The alternative procedure is a generalization of the sample size procedure which is often used for a single parameter, such as a prevalence or an incidence. It concerns the number of cases required to estimate a single parameter with a particular pre-defined precision/certainty. In the case of the two sample procedure it concerns the difference between the two parameters, in the one sample case the difference between the expected and the observed. Input in the top five boxes works the same as for the usual sample size procedures. Following you specify the width of the confidence interval (which is a measure of the precision/certainty of an estimate) for the difference you want to estimate in the "Power" box (not as a percentage). One (hundred) minus the confidence interval is given in the "Alpha" box. Thus, 5 gives a 95% confidence interval.
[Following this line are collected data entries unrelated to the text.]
/-- The content of a RESYNC (Table 12-2, R516): the stream context's parameters, the sequence origin, the ingress position, the
committed state record with its size, and granules by address, tier space or polder space, with their bytes. -/
structure StreamCopy where
  stream : Nat
  home : Nat
  owner : Nat
  failover : Bool
  reportSteps : Bool
  outSize : Nat
  ringQ0 : Nat
  ringQ1 : Nat
  f0 : Nat
  emitted : Nat
  inHead : Nat
  inSeq : Nat
  inTick : Nat
  state : List Byte
  granules : List (Bool × Nat × List Byte)
  deriving DecidableEq, Repr

/-- Known-answer messages (R523, R524): the partner's request, the partner's result, and the result digest of a run on
the unit's own die. -/
inductive KatMsg where
  | request (die : Fin 8) (frame : Nat)
  | result (die : Fin 8) (frame : Nat) (pass : Bool)
  | own (die : Fin 8) (frame : Nat) (digest : Nat)
  deriving DecidableEq, Repr

/-- What a register write names: a subindex of the dictionary with the bytes of its value, a word of a port's BAR0 (Table 13-2), or a
word of the BAR4 mailbox (Table 14-9). -/
inductive RegTarget where
  | object (idx : BitVec 16) (sub : BitVec 8) (data : List Byte)
  | bar0 (port : Fin 2) (offset : BitVec 32) (v : BitVec 64)
  | bar4 (port : Fin 2) (offset : BitVec 16) (v : BitVec 64)
  deriving DecidableEq, Repr

/-- A repair unit of the vertical connections that no row-port error shows (Table 1-4): the bank control of a physical core, a block
of a polder's interface, a block of a die port in one direction (1 out of the die), a block of the sideband. -/
inductive Conn where
  | bankControl (die : Fin 8) (pos : Fin 52)
  | polder (p : Fin 16) (block : Fin 85)
  | diePort (d : Fin 8) (dir : Fin 2) (block : Fin 88)
  | sideband (d : Fin 8) (block : Fin 32)
  deriving DecidableEq, Repr

/-- What a housekeeping round measures (R302, R313, R358, R623, R639, R641). A list that is short leaves its last entries as they
were, or 0 for a figure that is only reported (log entry 9). -/
structure Readings where
  /-- The 536 temperature sensors by number, units of 0.125 °C: 48 of each compute die, 24 of the hub, 64 of the Ground, 4 of each
  HBM4 stack (Table 15-4). -/
  sensors : List Int := []
  /-- The two sensors of each DDR5 module, °C (R313). -/
  dimms : List (Nat × Nat) := []
  /-- Coolant inlet and outlet, units of 0.1 °C, and flow, units of 0.01 L/min (R641). -/
  inlet : Nat := 0
  outlet : Nat := 0
  flow : Nat := 0
  /-- The four package substrate sensors, units of 0.1 °C. -/
  package : List Nat := []
  /-- Input voltage, units of 0.01 V, and input power, W (R639). -/
  volts : Nat := 0
  watts : Nat := 0
  /-- Power of each compute die, W (R639). -/
  dieWatts : List Nat := []
  /-- Power of each rail, W (Table 15-6). -/
  rails : List Nat := []
  /-- The sixteen coupler taps, units of 0.01 dBm (R358). -/
  taps : List Int := []
  /-- Each module's share at each tap, units of 0.01 dBm (R358). -/
  shares : List (Int × Int) := []
  /-- Is each module's pilot tone detected at some tap (R358)? -/
  toneA : Bool := true
  toneB : Bool := true
  /-- Connections lost since the last round, each by its repair unit (R35, R43, R126). -/
  lost : List Conn := []
  /-- Dies whose bank layer is in reset (R36, R86, R230). -/
  bankResets : List (Fin 8) := []
  deriving DecidableEq, Repr

/-- What bring-up meets, beside the state of the module (Table 16-1): the last step that it runs to; whether the fuses and the rails
are good; the revision word that each site reports; the dies whose revision the hub firmware does not list; what the SPD of each
socketed module holds; the polders and channels whose training fails; whether the seated laser modules supply light, and their
shares of the sixteen coupler taps; the paths that end their training out of service; the dies that fail the known-answer run. -/
structure BringUp where
  upTo : Nat
  fusesOk : Bool
  railsOk : Bool
  revisions : List (BitVec 32)
  unlisted : List (Fin 12)
  modules : List (Fin 16 × Spd)
  polderFail : List (Fin 16)
  chanFail : List (Fin 16)
  light : Bool
  taps : List (Fin 2 × Fin 16 × Int)
  pathFail : List (Fin 12 × Fin 12 × Fin 96)
  katFail : List (Fin 8)
  deriving DecidableEq, Repr

/-- Units of BIST slices (Table 17-1): a physical core, a physical bank of one, a transmit lane of a site, a channel of a
polder. -/
inductive BistUnit where
  | core (die : Fin 8) (pos : Fin 52)
  | bank (die : Fin 8) (pos : Fin 52) (bank : Fin 34)
  | lane (site : Fin 12) (n : Fin 96)
  | region (polder : Fin 16) (channel : Fin 32)
  deriving DecidableEq, Repr

/-- Instructions of the test port (R692, R693); the others of IEEE 1149.1 and IEEE 1838 are internal scan. -/
inductive TapInstr where
  | bypass | idcode | samplePreload | extest | interconnect | scan (code : Nat)
  deriving DecidableEq, Repr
Limitations: The procedure does not work for equivalence testing, it is not yet implemented for pairwise analysis. Continuity correction does not work, it is all not continuity corrected.
Note: this is an unusual way to calculate a sample size. Only use this if you want to know the answer to the question of the number of cases required to estimate a single parameter with a certain predefined precision.
Campbell MJ, Julious SA, Altman DG. Estimating sample sizes for binary, ordered categorical, and continuous outcomes in two group comparisons. British Medical Journal 1995;311:1145-8.
Machin D, Campbell M, Fayers P, Pinol A. Sample size tables for clinical studies, 2nd Edition. London, Edinburgh, Malden and Carlton: Blackwell Science 1997.
Sahai H, Kurshid A. Formulae and tables for the determination of sample sizes and power in clinical trials for testing differences in proportions for the two-sample design: A review. Statistics in Medicine 1996;15:1-21.